THE PROBLEM: From the entries below, copy every line that holds the word "State".

(MATERIAL FOR THE TASK begins)

-- ==== Sys2Proof/Machine/Core.lean ====
section
/-! DEFINITION. The machine behind the host's interface. -/

def Sys2Proof.core : Host.Core :=
  { State := Sys2Proof.Machine.State, Fault := Sys2Proof.Machine.Fault,
    Refusal := Sys2Proof.Machine.Refusal, step := Sys2Proof.Machine.step,
    reset := Sys2Proof.Machine.State.reset }
end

(MATERIAL FOR THE TASK ends)

RESPONSE TO THE TASK:
  { State := Sys2Proof.Machine.State, Fault := Sys2Proof.Machine.Fault,
    reset := Sys2Proof.Machine.State.reset }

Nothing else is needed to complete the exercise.